Speaking in Mercedes’ post-race debrief video, Vowles said that “morsels of data” collected from limited practice running on Friday at the Hungaroring ultimately proved a key factor behind the call.

“We had the team behind the scenes that are working tirelessly, they took the morsels of data from Friday, the very little running we had, and constructed models as to how our tyres and Verstappen’s tyres would perform during the race,” Vowles explained.

“They were spot on. It was those models which enabled us to believe that a two-stop would lead to a fantastic situation at the end of the race, and that Verstappen’s tyres should drop off the curve if we can pressure him enough.

“Once we had pitted Lewis it was clear that there was this huge mountain to climb,” he added. “We had 20 seconds of race time that we had to make up and then we had to overtake Verstappen at the end of the race.

“Lewis, rightly so, had concerns about that, but every lap he delivered the lap time we needed in order to do that.

“It caused Verstappen to respond and fight hard, and use the tyres that he had available to him to try and build that gap further, but it was to no avail, ultimately he fell off the tyre curve as the team predicted and we ended up with the win.”

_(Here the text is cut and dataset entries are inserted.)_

/-- R22 to R32: what a host read of each register of the map returns, CTRL and STATUS included (their bits). The read
changes nothing but the value the host has read (log 5). -/
def Obligations.MappedRegistersReadTheirState : Prop :=
  ∀ (s : State) (rest : List Turn) (off : Nat) (v : Word),
    (off, v) ∈
      ([(0x000, 0x4D5A4950#32), (0x004, 1#32), (0x008, BitVec.ofNat 32 s.irqEn.toNat),
          (0x00C,
            BitVec.ofNat 32
              (s.isBusy.toNat + 2 * s.done.toNat + 4 * s.err.toNat + 8 * s.drop.toNat + 16 * s.table.isSome.toNat +
                2 ^ 8 * s.errCode.toNat + 2 ^ 16 * s.errClass.toNat)),
          (0x010, s.cmd), (0x014, s.errInfo),
          (0x018, BitVec.ofNat 32 ((s.table.getD []).length)), (0x020, s.args.a0), (0x024, s.args.a1),
          (0x028, s.args.a2), (0x02C, s.args.a3), (0x030, s.args.a4), (0x034, s.args.a5), (0x040, s.res.r0),
          (0x044, s.res.r1), (0x048, s.res.r2), (0x04C, s.res.r3), (0x050, s.res.r4), (0x054, s.res.r5),
          (0x058, s.res.r6), (0x05C, s.res.r7), (0x060, s.blkP), (0x064, s.blkQ), (0x068, s.imgW), (0x06C, s.imgH),
          (0x070, s.alpha), (0x080, BitVec.ofNat 32 (s.cfg.memBytes % 2 ^ 32)),
          (0x084, BitVec.ofNat 32 s.cfg.maxSyms), (0x088, BitVec.ofNat 32 s.cfg.maxCodeLen)] :
        List (Nat × Word)) →
      ReadsReg s off rest → step s = .next { s with inputs := rest, busData := v }

/-- R23, R24, R44: the fields of STATUS and CTRL, bit by bit, and the interrupt output. -/
def Obligations.StatusAndCtrlFieldsStandAtTheirBits : Prop :=
  ∀ s : State,
    (s.readOffset 0x00C).getLsbD 0 = s.isBusy ∧ (s.readOffset 0x00C).getLsbD 1 = s.done ∧
      (s.readOffset 0x00C).getLsbD 2 = s.err ∧ (s.readOffset 0x00C).getLsbD 3 = s.drop ∧
      (s.readOffset 0x00C).getLsbD 4 = s.table.isSome ∧ (s.readOffset 0x00C).toNat / 2 ^ 5 % 2 ^ 3 = 0 ∧
      (s.readOffset 0x00C).extractLsb' 8 8 = s.errCode ∧ (s.readOffset 0x00C).extractLsb' 16 2 = s.errClass ∧
      (s.readOffset 0x00C).toNat / 2 ^ 18 = 0 ∧ (s.readOffset 0x008).getLsbD 0 = s.irqEn ∧
      (s.readOffset 0x008).toNat / 2 = 0 ∧ (s.irq = true ↔ s.irqEn = true ∧ (s.done = true ∨ s.drop = true))

/-- R24: a write to STATUS clears each of DONE, ERR, DROP whose bit in the written value is 1, and changes nothing else,
whether or not BUSY = 1. -/
def Obligations.StatusWriteClearsWrittenOnes : Prop :=
  ∀ (s : State) (w : Word) (rest : List Turn), WritesReg s 0x00C w rest →
    step s = .next
      { s with
        inputs := rest
        done := if w.getLsbD 1 then false else s.done
        err := if w.getLsbD 2 then false else s.err
        drop := if w.getLsbD 3 then false else s.drop }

Vowles added that Mercedes opted for Medium tyres in the final stint as it believed the Soft would not be as “resilient” amid hotter conditions on Sunday, and also revealed why the team ultimately backed out on attempting to undercut Verstappen earlier in the race.

“On the first stint of the race, it was clear that in order to beat Verstappen we were either going to have to undercut him, or do an overcut and try to do a tyre offset,” he said.

“Obviously we went for the latter of the two but we very much considered the undercut. The problem was that we had two Ferraris in the pit window, we had both Leclerc and Vettel for a number of laps.

“Eventually Vettel moved out and it was only Leclerc in the window, and that was the decision we had to make, do we want to stop and try and undercut.

“There were two problems; the first was that the Hard had a slow warm-up slope, it wasn’t quite ready for the first few corners when you went out, so it’s difficult to be immediately on the pace of Verstappen who would have stayed out.

“The second is you would have to overtake a very fast Ferrari immediately on exit, and the reality is, when you are only a second and a half behind a car, like Verstappen, you are not going to make up all that time on an outlap so we decided to stay long.

“Verstappen stopped on the first opportunity he could when he had a free gap, that was the right thing for them to do and that then led us to go long and offset.”